B.     L’agent a-t-il commis une erreur en n’étant pas « réceptif, attentif et sensible » à l’intérêt supérieur des enfants de M. Fabros?

[40]           M. Fabros soutient que les motifs de l’agent ont démontré une mauvaise appréciation de l’intérêt supérieur de ses enfants, plus précisément eu égard à la mesure dans laquelle les enfants comptent sur lui pour ce qui est de leur éducation et, dans le cas de Mafi, son accès à un traitement médical adéquat. Je ne suis pas d’accord.

[41]           Les parties conviennent que l’agent d’immigration qui examine une demande CH doit être « réceptif, attentif et sensible » à l’intérêt de tout enfant pouvant être touché par sa décision (Baker, précité, au paragraphe 75). Une fois que l’agent a agi ainsi, toutefois, il lui appartient d’accorder à cet intérêt le poids qu’à son avis il mérite dans les circonstances (Legault, précité, au paragraphe 12). Il n’y a pas de « formule magique à laquelle devaient recourir les agents d’immigration dans l’exercice de leur pouvoir discrétionnaire » (Hawthorne c Canada (Ministre de la Citoyenneté et de l’Immigration), 2002 CAF 475, au paragraphe 7 (Hawthorne); Kisana, précité, au paragraphe 32).

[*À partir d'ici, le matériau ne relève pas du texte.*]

/-- Where every label resolves, the bytes are those of the offsets. -/
theorem LabelUse.bytesIn_ok {use : LabelUse} {labels : Labels} {offset : List Char → Nat}
    {os : List Operand} (h : ∀ n ∈ os.filterMap use.labelOf,
      resolve labels (.label n) = .ok (BitVec.ofNat 8 (offset n))) :
    use.bytesIn labels os = .ok (os.map (use.byteOf offset)) := by
  induction os with
  | nil => rfl
  | cons o os ih =>
    have ho := LabelUse.byteIn_ok fun n hl => h n (List.mem_filterMap.2 ⟨o, by simp, hl⟩)
    have hos := ih fun n hm => h n (by
      obtain ⟨o', ho', e⟩ := List.mem_filterMap.1 hm
      exact List.mem_filterMap.2 ⟨o', by simp [ho'], e⟩)
    simp [LabelUse.bytesIn, ho, hos]

/-- Either every label resolves, or the bytes end in the error of one that does not. -/
theorem LabelUse.bytesIn_cases (use : LabelUse) (labels : Labels) (os : List Operand) :
    ((∃ bs, use.bytesIn labels os = .ok bs) ∧
      ∀ n ∈ os.filterMap use.labelOf, ∃ b, resolve labels (.label n) = .ok b) ∨
    ∃ n ∈ os.filterMap use.labelOf, ∃ e,
      resolve labels (.label n) = .error e ∧ use.bytesIn labels os = .error e := by
  induction os with
  | nil => exact .inl ⟨⟨[], rfl⟩, by simp⟩
  | cons o os ih =>
    simp only [List.filterMap_cons, LabelUse.bytesIn, LabelUse.byteIn]
    cases hl : use.labelOf o with
    | none =>
      rcases ih with ⟨⟨bs, hb⟩, hr⟩ | ⟨n, hn, e, he, hb⟩
      · exact .inl ⟨⟨o.byte :: bs, by simp [hb]⟩, hr⟩
      · exact .inr ⟨n, hn, e, he, by simp [hb]⟩
    | some m =>
      cases hm : resolve labels (.label m) with
      | error e => exact .inr ⟨m, by simp, e, hm, by simp [hm]⟩
      | ok b =>
        rcases ih with ⟨⟨bs, hb⟩, hr⟩ | ⟨n, hn, e, he, hb⟩
        · refine .inl ⟨⟨b :: bs, by simp [hm, hb]⟩, fun n hn => ?_⟩
          rcases List.mem_cons.1 hn with rfl | hn
          · exact ⟨b, hm⟩
          · exact hr n hn
        · exact .inr ⟨n, by simp [hn], e, he, by simp [hm, hb]⟩

/-- A text reads as a token, which stands for an operand of its own (not a register pair). -/
structure Reads (use : LabelUse) (w : List Char) (t : Token) (o : Operand) : Prop where
  spells : (∀ n, use.labelOf o = some n → isLabelName n = true) → Spells w t
  byte : ∀ labels, tokenByte labels t = use.byteIn labels o

theorem resolve_valueOf (use : LabelUse) (labels : Labels) (o : Operand) :
    resolve labels (valueOf (use.labelOf o) o.byte) = use.byteIn labels o := by
  unfold LabelUse.byteIn
  cases use.labelOf o <;> rfl

theorem reads_constant (use : LabelUse) (c : Byte) :
    Reads use (['N', 'U', 'M'] ++ valueText use.constant c) (.constant (valueOf use.constant c))
      (.constant c) :=
  ⟨spells_constant _ c, fun labels => resolve_valueOf use labels (.constant c)⟩

theorem reads_memoryReference (use : LabelUse) (m : Byte) :
    Reads use (['['] ++ valueText use.address m ++ [']']) (.memoryReference (valueOf use.address m))
      (.address m) :=
  ⟨spells_memoryReference _ m, fun labels => resolve_valueOf use labels (.address m)⟩

theorem reads_target (use : LabelUse) (m : Byte) :
    Reads use (valueText use.address m) (.target (valueOf use.address m)) (.address m) :=
  ⟨spells_target _ m, fun labels => resolve_valueOf use labels (.address m)⟩

theorem reads_register (use : LabelUse) (r : Reg) :
    Reads use (registerText r) (.register r) (.register r) :=
  ⟨fun _ => spells_register r, fun _ => rfl⟩

/-- The texts of a line read as tokens that stand for its operands, one each. -/
def ReadAll (use : LabelUse) : List (List Char) → List Token → List Operand → Prop
  | [], [], [] => True
  | w :: ws, t :: ts, o :: os => Reads use w t o ∧ ReadAll use ws ts os
  | _, _, _ => False

theorem ReadAll.spell {use : LabelUse} {ws : List (List Char)} {ts : List Token}
    {os : List Operand} (h : ReadAll use ws ts os)
    (hn : ∀ n ∈ os.filterMap use.labelOf, isLabelName n = true) : SpellAll ws ts := by
  induction ws generalizing ts os with
  | nil => cases ts <;> cases os <;> first | exact h.elim | trivial
  | cons w ws ih => cases ts <;> cases os <;> first
    | exact h.elim
    | exact ⟨h.1.spells fun n e => hn n (List.mem_filterMap.2 ⟨_, by simp, e⟩),
        ih h.2 fun n hm => hn n (by
          obtain ⟨o, ho, e⟩ := List.mem_filterMap.1 hm
          exact List.mem_filterMap.2 ⟨o, by simp [ho], e⟩)⟩

theorem ReadAll.bytes {use : LabelUse} {ws : List (List Char)} {ts : List Token}
    {os : List Operand} (h : ReadAll use ws ts os) (labels : Labels) :
    tokenBytes labels ts = use.bytesIn labels os := by
  induction ws generalizing ts os with
  | nil => cases ts <;> cases os <;> first | exact h.elim | rfl
  | cons w ws ih =>
    match ts, os, h with
    | t :: ts, o :: os, h =>
      have hb := h.1.byte labels
      have hs := ih h.2
      cases ho : use.byteIn labels o <;> cases hos : use.bytesIn labels os <;>
        simp [tokenBytes, LabelUse.bytesIn, hb, hs, ho, hos]

/-! ## The line of an instruction -/

/-- How a ROM row's mnemonic and an instruction's operand texts make its line, and what bytes its
tokens become. -/
structure Spelling (use : LabelUse) (i : Instr) (d : Descriptor) (ws : List (List Char))
    (ts : List Token) : Prop where
  row : lookup i.opcode = some d
  kinds : d.kinds = i.operands.map Operand.kind
  texts : operandTexts use d.tokens i.operands = ws
  operands : (∀ n ∈ i.operands.filterMap use.labelOf, isLabelName n = true) → SpellAll ws ts
  chosen : chooseRow d.mnemonic.toList (ts.map Token.type) = some (i.opcode, d)
  bytes : ∀ labels, operandBytes labels d.kinds ts = use.bytesIn labels i.operands
  mnemonic : isTokenText d.mnemonic.toList = true
  plain : ∀ c cs, d.mnemonic.toList = c :: cs → c ≠ ';' ∧ c ≠ ':'

/-- Every instruction's text is spelled from its row, whatever labels stand for its literals. -/
theorem spelling (use : LabelUse) (i : Instr) : ∃ d ws ts, Spelling use i d ws ts := by
  have plain : ∀ d : Descriptor, (∃ b, (b, d) ∈ rom) →
      ∀ c cs, d.mnemonic.toList = c :: cs → c ≠ ';' ∧ c ≠ ':' := by
    have h : ∀ row ∈ rom, row.2.mnemonic.toList.head? ≠ some ';' ∧
        row.2.mnemonic.toList.head? ≠ some ':' := by decide
    rintro d ⟨b, hb⟩ c cs hc
    have := h (b, d) hb
    simp only [hc, List.head?_cons, ne_eq, Option.some.injEq] at this
    exact this
  have spelled : ∀ (d : Descriptor) (ts : List Token), lookup i.opcode = some d →
      d.kinds = i.operands.map Operand.kind →
      ReadAll use (operandTexts use d.tokens i.operands) ts i.operands →
      chooseRow d.mnemonic.toList (ts.map Token.type) = some (i.opcode, d) →
      (∀ labels, operandBytes labels d.kinds ts = tokenBytes labels ts) →
      isTokenText d.mnemonic.toList = true → ∃ d ws ts, Spelling use i d ws ts :=
    fun d ts h1 h2 h3 h4 h5 h6 =>
      ⟨d, _, ts, h1, h2, rfl, h3.spell, h4, fun labels => (h5 labels).trans (h3.bytes labels), h6,
        plain d ⟨_, mem_rom_of_lookup h1⟩⟩
  have paired : ∀ (d : Descriptor) (ts : List Token), lookup i.opcode = some d →
      d.kinds = i.operands.map Operand.kind → SpellAll (operandTexts use d.tokens i.operands) ts →
      chooseRow d.mnemonic.toList (ts.map Token.type) = some (i.opcode, d) →
      (∀ labels, operandBytes labels d.kinds ts = use.bytesIn labels i.operands) →
      isTokenText d.mnemonic.toList = true → ∃ d ws ts, Spelling use i d ws ts :=
    fun d ts h1 h2 h3 h4 h5 h6 =>
      ⟨d, _, ts, h1, h2, rfl, fun _ => h3, h4, h5, h6, plain d ⟨_, mem_rom_of_lookup h1⟩⟩
  cases i with
  | nop => exact spelled _ [] rfl rfl trivial rfl (fun _ => rfl) rfl
  | movRegReg r1 r2 =>
    exact spelled _ [.register r1, .register r2] rfl rfl
      ⟨reads_register use r1, reads_register use r2, trivial⟩ rfl (fun _ => rfl) rfl
  | movConstReg c r =>
    exact spelled _ [.constant (valueOf use.constant c), .register r] rfl rfl
      ⟨reads_constant use c, reads_register use r, trivial⟩ rfl (fun _ => rfl) rfl
  | movMemReg m r =>
    exact spelled _ [.memoryReference (valueOf use.address m), .register r] rfl rfl
      ⟨reads_memoryReference use m, reads_register use r, trivial⟩ rfl (fun _ => rfl) rfl
  | movRegMem r m =>
    exact spelled _ [.register r, .memoryReference (valueOf use.address m)] rfl rfl
      ⟨reads_register use r, reads_memoryReference use m, trivial⟩ rfl (fun _ => rfl) rfl
  | movConstMem c m =>
    exact spelled _ [.constant (valueOf use.constant c), .memoryReference (valueOf use.address m)] rfl rfl
      ⟨reads_constant use c, reads_memoryReference use m, trivial⟩ rfl (fun _ => rfl) rfl
  | movIndReg r1 r2 =>
    exact paired _ [.registerIndirect r1, .register r2] rfl rfl
      ⟨spells_registerIndirect r1, spells_register r2, trivial⟩ rfl (fun _ => rfl) rfl
  | movRegInd r1 r2 =>
    exact paired _ [.register r1, .registerIndirect r2] rfl rfl
      ⟨spells_register r1, spells_registerIndirect r2, trivial⟩ rfl (fun _ => rfl) rfl
  | vmovMemReg m r =>
    exact spelled _ [.memoryReference (valueOf use.address m), .register r] rfl rfl
      ⟨reads_memoryReference use m, reads_register use r, trivial⟩ rfl (fun _ => rfl) rfl
  | vmovRegMem r m =>
    exact spelled _ [.register r, .memoryReference (valueOf use.address m)] rfl rfl
      ⟨reads_register use r, reads_memoryReference use m, trivial⟩ rfl (fun _ => rfl) rfl
  | vmovConstMem c m =>
    exact spelled _ [.constant (valueOf use.constant c), .memoryReference (valueOf use.address m)] rfl rfl
      ⟨reads_constant use c, reads_memoryReference use m, trivial⟩ rfl (fun _ => rfl) rfl
  | vmovIndReg r1 r2 =>
    exact paired _ [.registerIndirect r1, .register r2] rfl rfl
      ⟨spells_registerIndirect r1, spells_register r2, trivial⟩ rfl (fun _ => rfl) rfl
  | vmovRegInd r1 r2 =>
    exact paired _ [.register r1, .registerIndirect r2] rfl rfl
      ⟨spells_register r1, spells_registerIndirect r2, trivial⟩ rfl (fun _ => rfl) rfl
  | addReg r1 r2 =>
    exact spelled _ [.register r1, .register r2] rfl rfl
      ⟨reads_register use r1, reads_register use r2, trivial⟩ rfl (fun _ => rfl) rfl
  | addConst c r =>
    exact spelled _ [.constant (valueOf use.constant c), .register r] rfl rfl
      ⟨reads_constant use c, reads_register use r, trivial⟩ rfl (fun _ => rfl) rfl
  | subReg r1 r2 =>
    exact spelled _ [.register r1, .register r2] rfl rfl
      ⟨reads_register use r1, reads_register use r2, trivial⟩ rfl (fun _ => rfl) rfl
  | subConst c r =>
    exact spelled _ [.constant (valueOf use.constant c), .register r] rfl rfl
      ⟨reads_constant use c, reads_register use r, trivial⟩ rfl (fun _ => rfl) rfl
  | mulReg r1 r2 =>
    exact spelled _ [.register r1, .register r2] rfl rfl
      ⟨reads_register use r1, reads_register use r2, trivial⟩ rfl (fun _ => rfl) rfl
  | divReg r1 r2 =>
    exact spelled _ [.register r1, .register r2] rfl rfl
      ⟨reads_register use r1, reads_register use r2, trivial⟩ rfl (fun _ => rfl) rfl
  | modReg r1 r2 =>
    exact spelled _ [.register r1, .register r2] rfl rfl
      ⟨reads_register use r1, reads_register use r2, trivial⟩ rfl (fun _ => rfl) rfl
  | inc r =>
    exact spelled _ [.register r] rfl rfl
      ⟨reads_register use r, trivial⟩ rfl (fun _ => rfl) rfl
  | dec r =>
    exact spelled _ [.register r] rfl rfl
      ⟨reads_register use r, trivial⟩ rfl (fun _ => rfl) rfl
  | andReg r1 r2 =>
    exact spelled _ [.register r1, .register r2] rfl rfl
      ⟨reads_register use r1, reads_register use r2, trivial⟩ rfl (fun _ => rfl) rfl
  | orReg r1 r2 =>
    exact spelled _ [.register r1, .register r2] rfl rfl
      ⟨reads_register use r1, reads_register use r2, trivial⟩ rfl (fun _ => rfl) rfl
  | xorReg r1 r2 =>
    exact spelled _ [.register r1, .register r2] rfl rfl
      ⟨reads_register use r1, reads_register use r2, trivial⟩ rfl (fun _ => rfl) rfl
  | notReg r =>
    exact spelled _ [.register r] rfl rfl
      ⟨reads_register use r, trivial⟩ rfl (fun _ => rfl) rfl
  | shl r =>
    exact spelled _ [.register r] rfl rfl
      ⟨reads_register use r, trivial⟩ rfl (fun _ => rfl) rfl
  | shr r =>
    exact spelled _ [.register r] rfl rfl
      ⟨reads_register use r, trivial⟩ rfl (fun _ => rfl) rfl
  | eqReg r1 r2 =>
    exact spelled _ [.register r1, .register r2] rfl rfl
      ⟨reads_register use r1, reads_register use r2, trivial⟩ rfl (fun _ => rfl) rfl
  | eqConst r c =>
    exact spelled _ [.register r, .constant (valueOf use.constant c)] rfl rfl
      ⟨reads_register use r, reads_constant use c, trivial⟩ rfl (fun _ => rfl) rfl
  | ltReg r1 r2 =>
    exact spelled _ [.register r1, .register r2] rfl rfl
      ⟨reads_register use r1, reads_register use r2, trivial⟩ rfl (fun _ => rfl) rfl
  | ltConst r c =>
    exact spelled _ [.register r, .constant (valueOf use.constant c)] rfl rfl
      ⟨reads_register use r, reads_constant use c, trivial⟩ rfl (fun _ => rfl) rfl
  | gtReg r1 r2 =>
    exact spelled _ [.register r1, .register r2] rfl rfl
      ⟨reads_register use r1, reads_register use r2, trivial⟩ rfl (fun _ => rfl) rfl
  | gtConst r c =>
    exact spelled _ [.register r, .constant (valueOf use.constant c)] rfl rfl
      ⟨reads_register use r, reads_constant use c, trivial⟩ rfl (fun _ => rfl) rfl
  | setc => exact spelled _ [] rfl rfl trivial rfl (fun _ => rfl) rfl
  | clrc => exact spelled _ [] rfl rfl trivial rfl (fun _ => rfl) rfl
  | jmp m =>
    exact spelled _ [.target (valueOf use.address m)] rfl rfl
      ⟨reads_target use m, trivial⟩ rfl (fun _ => rfl) rfl
  | jmpReg r =>
    exact spelled _ [.register r] rfl rfl
      ⟨reads_register use r, trivial⟩ rfl (fun _ => rfl) rfl
  | jc m =>
    exact spelled _ [.target (valueOf use.address m)] rfl rfl
      ⟨reads_target use m, trivial⟩ rfl (fun _ => rfl) rfl
  | jnc m =>
    exact spelled _ [.target (valueOf use.address m)] rfl rfl
      ⟨reads_target use m, trivial⟩ rfl (fun _ => rfl) rfl
  | call m =>
    exact spelled _ [.target (valueOf use.address m)] rfl rfl
      ⟨reads_target use m, trivial⟩ rfl (fun _ => rfl) rfl
  | ret => exact spelled _ [] rfl rfl trivial rfl (fun _ => rfl) rfl
  | print r =>
    exact spelled _ [.register r] rfl rfl
      ⟨reads_register use r, trivial⟩ rfl (fun _ => rfl) rfl
  | bank c =>
    exact spelled _ [.constant (valueOf use.constant c)] rfl rfl
      ⟨reads_constant use c, trivial⟩ rfl (fun _ => rfl) rfl
  | palette c =>
    exact spelled _ [.constant (valueOf use.constant c)] rfl rfl
      ⟨reads_constant use c, trivial⟩ rfl (fun _ => rfl) rfl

[42]           Il s’ensuit que l’intérêt supérieur des enfants touchés est important, mais qu’il n’est pas forcément déterminant. Autrement dit, « un demandeur ne peut s’attendre à une réponse favorable à sa demande fondée sur des raisons d’ordre humanitaire simplement parce que l’intérêt supérieur de l’enfant milite en faveur de ce résultat » (Kisana, précité, aux paragraphes 24 et 37). Généralement, l’intérêt supérieur des enfants militera en faveur de ce résultat (Kisana, précité, aux paragraphes 30 et 31; Hawthorne, précité, aux paragraphes 4 à 6). Il faut donc examiner la façon dont cet intérêt supérieur aide le demandeur à satisfaire au critère permettant la prise de la mesure d’exception prévue à l’article 25, tel qu’il est énoncé plus haut. Cet examen consiste habituellement à apprécier le degré vraisemblable de difficultés auquel le renvoi des parents du Canada exposera [l’enfant] et de le [soupeser] à d’autres facteurs qui pourraient militer à l’encontre de leur renvoi » (Kisana, précité, au paragraphe 31). Compte tenu du caractère exceptionnel de la mesure offerte par l’article 25, il peut également être utile d’examiner comment l’intérêt supérieur des enfants touchés se compare à celui d’autres enfants dont l’intérêt a fait l’objet d’une appréciation dans le cadre de demandes antérieures présentées en vertu de l’article 25.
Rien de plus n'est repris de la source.